We have obtained magnetic black hole solutions in Einstein-AdS gravity coupled to NED with two parameters which we propose here. The metric and mass functions and their asymptotic with corrections to the Reissner–Nordström solution have been found. The total black hole mass includes the Schwarzschild mass and the magnetic mass that is finite. We have plotted the metric function showing that black holes may have one or two horizons. When parameter $\sigma$ increases the event horizon radius $r_{+}$ decreases. The black holes thermodynamics in an extended phase space was studied. We formulated the first law of black hole thermodynamics where the pressure is connected with the negative cosmological constant (AdS spacetime).
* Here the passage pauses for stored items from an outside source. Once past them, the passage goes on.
-- ==== Sys2Proof/Certificates/Slice0/Obligations.lean ====
section
/-! DEFINITION. The statements about the model, one per claim of OBLIGATIONS.json. Each docstring
names the rule of spec/ it formalises. -/

open Sys2Proof Sys2Proof.Machine

/-! ### What is written where: a state that differs from `s` in one instance alone -/

/-- `s` with `ENV[n]` written and nothing else changed. -/
def putEnv (s : State) (n : InstNo) (h : n.toNat < Config.NUM_ENV) (e : EnvUnit) : State :=
  { s with env := s.env.set n.toNat e h }

/-- `s` with `OSC[n]` written and nothing else changed. -/
def putOsc (s : State) (n : InstNo) (h : n.toNat < Config.NUM_OSC) (o : OscUnit) : State :=
  { s with osc := s.osc.set n.toNat o h }

/-- `s` with `FLT[n]` written and nothing else changed. -/
def putFlt (s : State) (n : InstNo) (h : n.toNat < Config.NUM_FLT) (f : FltUnit) : State :=
  { s with flt := s.flt.set n.toNat f h }

/-- A CMD pattern of R86 with an instance number in place of its `nn` and an immediate added. -/
def cmdAt (pattern : Nat) (n : InstNo) (imm : Nat) : Word :=
  BitVec.ofNat 32 (pattern + n.toNat * 2 ^ 16 + imm)

/-! ### Decoding, encoding and the step -/

/-- R62, R67, R80 and R89: a step takes the record at the front of the port and is `exec` of the
instruction it decodes to, in the state without that record. The port is the model's own field
(assumption log 1). -/
def Obligations.StepRunsTheDecodedCommand : Prop :=
  ∀ (s : State) (c : Command) (rest : List Command) (i : Instr),
    s.port = c :: rest → decode c = .ok i → step s = exec i { s with port := rest }

/-- R85, R87 and R260: a record whose CMD is not legal sets `STATUS[0]` and changes nothing else,
and a step with such a record at the front of the port does just that and takes it off. The port is
the model's own field (assumption log 1). -/
def Obligations.IllegalWordSetsOnlyTheIllegalBit : Prop :=
  ∀ (c : Command) (s : State), ¬ LegalWord c.cmd →
    runCommand c s = .next { s with status := s.status ||| 0x00000001#32 } ∧
    ∀ rest, s.port = c :: rest →
      step s = .next { s with port := rest, status := s.status ||| 0x00000001#32 }

/-- R272 and R281: with no record on the port a step changes nothing. The port is the model's own
field (assumption log 1). -/
def Obligations.IdleBlockKeepsAllState : Prop :=
  ∀ s : State, s.port = [] → step s = .next s

/-- R84: the decoder accepts exactly the legal CMD words, whatever DATA and the state are. -/
def Obligations.DecoderAcceptsExactlyTheLegalWords : Prop :=
  ∀ c : Command, (∃ i, decode c = .ok i) ↔ LegalWord c.cmd

/-- R81 to R83 and R86: decoding the record of a well-formed instruction gives the instruction, for
every operand the encoding admits. -/
def Obligations.DecodeOfEncodeIsTheInstruction : Prop :=
  ∀ i : Instr, i.wellFormed = true → decode (encode i) = .ok i

/-- R86 and R89: what a record decodes to is well-formed and encodes to the record's CMD word, so
no two CMD words decode to one instruction. -/
def Obligations.EncodeOfDecodeIsTheWord : Prop :=
  ∀ (c : Command) (i : Instr), decode c = .ok i →
    (encode i).cmd = c.cmd ∧ i.wellFormed = true

/-- R64 and R65: a record is eight bytes, CMD little-endian at offset 0 and DATA little-endian at
offset 4, and the front of a byte stream decodes as its record does, be it legal or not; fewer bytes are no
record. The names of the rejections are the model's (assumption log 7). -/
def Obligations.RecordsReadBackFromTheirBytes : Prop :=
  (∀ c : Command, ∀ k < 4,
    c.toBytes[k]? = some (BitVec.ofNat 8 (c.cmd.toNat / 256 ^ k)) ∧
    c.toBytes[4 + k]? = some (BitVec.ofNat 8 (c.data.toNat / 256 ^ k))) ∧
  (∀ (c : Command) (rest : List Byte), decodeBytes (c.toBytes ++ rest) =
    match decode c with
    | .ok i => .ok (i, rest)
    | .error e => .error e) ∧
  (∀ bs : List Byte, bs.length < 8 → decodeBytes bs = .error .truncated)

/-- 95_test_vectors.md section 2.4: words of every family, legal and illegal, decode as listed. -/
def Obligations.ListedWordsDecode : Prop :=
  decode ⟨0x00000000#32, 0#32⟩ = .ok .sysNop ∧
  decode ⟨0x03000000#32, 0#32⟩ = .ok .sysReset ∧
  decode ⟨0x10000000#32, 0x46000000#32⟩ = .ok (.envInit 0 ⟨0x46000000#32⟩) ∧
  decode ⟨0x1B010000#32, 0#32⟩ = .ok (.envGetStage 1) ∧
  decode ⟨0x2100007F#32, 0#32⟩ = .ok (.oscSetNote 0 127) ∧
  decode ⟨0x26000002#32, 0#32⟩ = .ok (.oscSetMode 0 .sine) ∧
  decode ⟨0x36010000#32, 0x3F800000#32⟩ = .ok (.fltProcess 1 ⟨0x3F800000#32⟩) ∧
  decode ⟨0x37000001#32, 0#32⟩ = .ok (.fltSetLookup 0 .bilinear) ∧
  decode ⟨0x00010000#32, 0#32⟩ = .error .instOutOfRange ∧
  decode ⟨0x1C000000#32, 0#32⟩ = .error .reservedOp ∧
  decode ⟨0x10020000#32, 0#32⟩ = .error .instOutOfRange ∧
  decode ⟨0x21000080#32, 0#32⟩ = .error .badImmediate ∧
  decode ⟨0x26000003#32, 0#32⟩ = .error .badImmediate ∧
  decode ⟨0x40000000#32, 0#32⟩ = .error .reservedUnit

/-! ### Reset -/

/-- R280: the value of every piece of state after power-up, and `SYS.RESET` gives the same in one
step from every state. -/
def Obligations.ResetHoldsTheStatedValues : Prop :=
  (∀ n : Fin Config.NUM_ENV, State.reset.env[n] =
    { stage := .off, stageTime := ⟨0x00000000#32⟩, sampleIncrement := ⟨0x37AEC33E#32⟩,
      attackTime := ⟨0x3C23D70A#32⟩, attackAdd := ⟨0x00000000#32⟩,
      decayTime := ⟨0x3DCCCCCD#32⟩, decayAdd := ⟨0x00000000#32⟩,
      curveExponent := ⟨0x3F800000#32⟩, outputScale := ⟨0x3F800000#32⟩,
      lastOutput := ⟨0x00000000#32⟩ }) ∧
  (∀ n : Fin Config.NUM_OSC, State.reset.osc[n] =
    { sampleRate := ⟨0x473B8000#32⟩, baseFrequency := ⟨0x43DC0000#32⟩,
      detuneAmount := ⟨0x00000000#32⟩, amplitude := ⟨0x00000000#32⟩, mode := .unison,
      frequency := Vector.replicate 7 ⟨0x43DC0000#32⟩,
      phaseIncrement := Vector.replicate 7 ⟨0x3C162FC9#32⟩,
      phase := Vector.replicate 7 ⟨0x00000000#32⟩ }) ∧
  (∀ n : Fin Config.NUM_FLT, State.reset.flt[n] =
    { cutoffPosition := ⟨0x3F800000#32⟩, cutoffAddition := ⟨0x00000000#32⟩,
      resonancePosition := ⟨0x00000000#32⟩, interp := .bilinear, s1 := ⟨0x00000000#32⟩,
      s2 := ⟨0x00000000#32⟩ }) ∧
  State.reset.tab = buildTable ⟨0x473B8000#32⟩ ∧ State.reset.tab.sr = ⟨0x473B8000#32⟩ ∧
  State.reset.status = 0x00000000#32 ∧ State.reset.resp0 = 0x00000000#32 ∧
  State.reset.resp1 = 0x00000000#32 ∧
  (∀ s : State, ∃ p, exec .sysReset s = .next { State.reset with port := p })

/-- R280 and R282: every field is legal after reset and the invariants hold. -/
def Obligations.ResetMeetsTheInvariant : Prop := State.reset.Inv

/-! ### SYS commands -/

/-- R240 to R242: `SYS.NOP` changes nothing, `SYS.RDSTATUS` copies `STATUS` to RESP0 and
`SYS.CLRSTATUS` clears `STATUS`; nothing else changes. Each is its one CMD word, with any DATA. -/
def Obligations.SystemCommandsComplete : Prop :=
  ∀ (s : State) (x : Word),
    decode ⟨0x00000000#32, x⟩ = .ok .sysNop ∧ exec .sysNop s = .next s ∧
    decode ⟨0x01000000#32, x⟩ = .ok .sysRdStatus ∧
    exec .sysRdStatus s = .next { s with resp0 := s.status } ∧
    decode ⟨0x02000000#32, x⟩ = .ok .sysClrStatus ∧
    exec .sysClrStatus s = .next { s with status := 0x00000000#32 }

/-- R243: from every state `SYS.RESET` gives every piece of the block's state its reset value. -/
def Obligations.SystemResetRestoresTheResetState : Prop :=
  ∀ (s : State) (x : Word), decode ⟨0x03000000#32, x⟩ = .ok .sysReset ∧
    ∃ t, exec .sysReset s = .next t ∧
    t.env = State.reset.env ∧ t.osc = State.reset.osc ∧ t.flt = State.reset.flt ∧
    t.tab = State.reset.tab ∧ t.status = 0x00000000#32 ∧ t.resp0 = 0x00000000#32 ∧
    t.resp1 = 0x00000000#32

/-- R28: no command but `SYS.CLRSTATUS` and `SYS.RESET` clears `ILLEGAL`, and no command sets a
reserved bit of `STATUS`. -/
def Obligations.IllegalBitIsSticky : Prop :=
  ∀ (i : Instr) (s t : State), exec i s = .next t →
    (s.status.getLsbD 0 = true → t.status.getLsbD 0 = false →
      i = .sysClrStatus ∨ i = .sysReset) ∧
    (∀ k, k ≠ 0 → t.status.getLsbD k = true → s.status.getLsbD k = true)

/-! ### ENV commands -/

/-- R111: `ENV.INIT` writes every field of its instance and nothing else. -/
def Obligations.EnvInitWritesEveryField : Prop :=
  ∀ (n : InstNo) (d : F32) (s : State) (h : n.toNat < Config.NUM_ENV),
    decode ⟨cmdAt 0x10000000 n 0, d.bits⟩ = .ok (.envInit n d) ∧
    exec (.envInit n d) s = .next (putEnv s n h
      { stage := .off, stageTime := F32.zero
        sampleIncrement := F32.div Config.ONE (F32.clamp d Config.SR_MIN Config.SR_MAX)
        attackTime := ⟨0x3C23D70A#32⟩, attackAdd := F32.zero
        decayTime := ⟨0x3DCCCCCD#32⟩, decayAdd := F32.zero
        curveExponent := Config.ONE, outputScale := Config.ONE, lastOutput := F32.zero })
The thermodynamic potential conjugated to magnetic charge and the thermodynamic quantity conjugated to coupling $\beta$ (so called vacuum polarization), were computed and plotted. It was proofed that the generalized Smarr relation holds for any parameter $\sigma$. We calculated the Hawking temperature, the heat capacity and the Gibbs free energy. The analyses of first-order and second-order phase transitions for arbitrary $\sigma$ were performed for some parameters. The Gibbs free energy has shown the critical ’swallowtail’ behavior that is similar to the Van der Waals liquid–gas behavior. It was shown within the NED proposed that the electric field of charged objects at the origin and electrostatic self-energy are finite.